Weiterhin ist die Anwendung optogenetischer Techniken bisher durch intrinsische Eigenschaften der verwendeten Rhodopsine auf die relativ kurzzeitige Manipulation des Membranpotentials von Zellen beschränkt. So benötigt ChR2 durch die schnelle Schließung seines offenen Kanals eine kontinuierliche Photoaktivierung, um eine andauernde Depolarisation hervorzurufen. Dies ist jedoch potentiell mit phototoxischen und – besonders bei C. elegans – phototaktischen Nebeneffekten verbunden. Deswegen wurden diverse Mutanten von ChR2 mit stark verlangsamter Inaktivierung (Berndt et al., Nat Neurosci 2009) für ihren Nutzen zur Langzeit Stimulation von erregbaren Zellen im Nematode getestet. Dabei wurde gezeigt, dass ChR2(C128S) durch einen kurzen Photostimulus mit vergleichsweise niedriger Intensität eine anhaltende Depolarisation über mehrere Minuten auslösen kann. Die wiederholte Stimulation in ASJ Neuronen ermöglichte zudem eine langzeitige Depolarisation über mehrere Tage, wodurch die genetisch veranlagte Entwicklung von Tieren manipuliert werden konnte. Durch gezielte Punktmutation konnten außerdem relevante Eigenschaften von ChR2(C128S) für die Langzeit Stimulation weiter verbessert werden.
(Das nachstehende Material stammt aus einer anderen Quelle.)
-- ==== Sys2Proof/Machine/Save.lean ====
section
/-! DEFINITION. Saving a context (R161, R443, R459 to R464): the markers that begin a save, the save of sites, sequencer and
cores, and the save area: token headers and channel records (R119, R120, R463), the sections of a core block (R462), the wake
list (R464). What R462 calls device layout stands in the context (log entry 22). -/

namespace Sys2Proof.Machine

/-- Cores that hold a cohort of context `x`. -/
def ctxCores (s : State) (x : Nat) : List Nat := (s.cores.filter fun e => holdsCohort e.2 fun h => h.ctx == x).map (·.1)
/-- A cohort of the core has ended fatally. -/
def coreFatal (c : Core) : Bool := holdsCohort c (·.fatal)

/-- A core without a cohort (R453): flag sets (R66), scratchpad contents and error marks stay; every unit is as at reset. -/
def freedCore (c : Core) : Core :=
  { Core.reset with
    flags := c.flags, scratch := c.scratch, badScratch := c.badScratch, badTile := c.badTile, badWeight := c.badWeight,
    badBank := c.badBank, badLink := c.badLink, badScan := c.badScan, seq := { Seq.reset with cycle := c.seq.cycle } }

/-- The state of context `x` once its last resident cohort has gone (R443): IDLE, or SAVED after a save. -/
def settleCtx (s : State) (x : Nat) : State :=
  let k := ctxAt s x
  if !(ctxCores s x).isEmpty then s
  else match k.st with
    | .running =>
      if s.launches.any fun l => l.ctx == x && l.live ≠ 0 then s else setCtx s x { k with st := .idle }
    | .saving =>
      if k.saved.isEmpty then setCtx s x { k with st := .idle }
      else setCtx { s with nextId := s.nextId + 1 } x { k with st := .saved, order := s.nextId }
    | _ => s

-- the save area (R462 to R464) ------------------------------------------------------------------------------------

/-- Bytes of a core block. -/
def blockBytes : Nat := 5312 * 1024
/-- Bytes of a save area with `n` core blocks (R462). -/
def saveBytes (n : Nat) : Nat := 65536 + n * blockBytes
/-- Base of core block `k` of the save area at `a`. -/
def blockBase (a k : Nat) : Nat := a + 65536 + k * blockBytes

/-- MODEL and STEPPING of SQ_FEAT (R140). -/
def deviceModel : Nat := 1

/-- Kind codes of R119. -/
def kindCode : TokKind → Nat
  | .run => 0 | .packed => 1 | .marker => 2 | .stop => 3 | .control => 4 | .preempt => 5 | .wavefront => 6 | .ordering => 7

/-- The data words of a token: a run's lane values; of an ordering token the tags in use (R199); of a control token beat 0. -/
def tokWords (t : Tok) : List W32 :=
  match t.kind with
  | .ordering => t.tags.map fun a => BitVec.ofNat 32 (a % 4096 + 2 ^ 31)
  | .run => t.lanes.map (·.v)
  | .packed => t.lanes.map (·.v)
  | .control => (t.lanes.map (·.v)).take 16
  | _ => []

/-- The header of a token (R119). -/
def tokHeader (t : Tok) : Word :=
  let n := (tokWords t).length
  BitVec.ofNat 64 (kindCode t.kind * 2 ^ 61 + t.slot % 8 * 2 ^ 58 + t.round.toNat * 2 ^ 50 +
    (if t.kind == .run then t.base % 4096 * 2 ^ 38 else 0) + (if t.isRun then t.tags.length % 64 * 2 ^ 32 else 0) +
    (if t.kind == .stop then t.level % 16 * 2 ^ 28 else 0) + t.frame.toNat * 2 ^ 20 + t.ctx % 64 * 2 ^ 14 +
    (if n > 16 then 3 else if n > 0 then 1 else 0) * 2 ^ 12)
Als weiteres optogenetisches Werkzeug wurde zudem die Photoaktivierbare Adenylatzyklase alpha (PACa) aus Euglena gracilis (Iseki et al., Nature 2002; Ntefidou et al., Plant Physiol 2003; Schroder-Lang et al., Nat Methods 2007) für die akute und lichtgetriebene Synthese des sekundären Botenstoffs cAMP in C. elegans etabliert. Die Photoaktivierung von PACa in cholinergen Motorneuronen verstärkte dabei die Neurotransmitterfreisetzung und induzierte hyperlokomotorische Phänotypen, vergleichbar zu Mutanten mit erhöhten cAMP Konzentrationen.
Zusammengefasst wurden diverse optogenetische Techniken für C. elegans entwickelt und optimiert, die die zellspezifische und nicht invasive Manipulation des Membranpotentials beziehungsweise die Synthese des sekundären Botenstoffs cAMP durch Licht im frei beweglichen Tier ermöglichen. Diese Methoden können zur gezielten Störung neuronaler Aktivität angewendet werden, um dadurch neurobiologische Fragestellungen im Fadenwurm zu untersuchen. Dies wurde beispielhaft für die Erforschung der synaptischen Reizweiterleitung und die funktionelle Analyse neuronaler Netzwerke demonstriert. Denkbar ist außerdem, diese für C. elegans etablierten Methoden vergleichbar in anderen Modellorganismen anzuwenden. So sind die Fruchtfliege ebenso wie der Zebrafisch Embryo bereits für optogenetische Techniken erprobt (Arrenberg et al., Proc Natl Acad Sci U S A 2009; Schroll et al., Curr Biol 2006). Für Säugetiere wie die Maus, die Ratte und den Makaken wurden zudem bereits Ansätze entwickelt, die die gezielte Photostimulation in lebenden und frei beweglichen Tieren ermöglichen (Han et al., Neuron 2009; Wentz et al., J Neural Eng 2011; Yizhar et al., Nature 2011; Zhang et al., Nat Rev Neurosci 2007).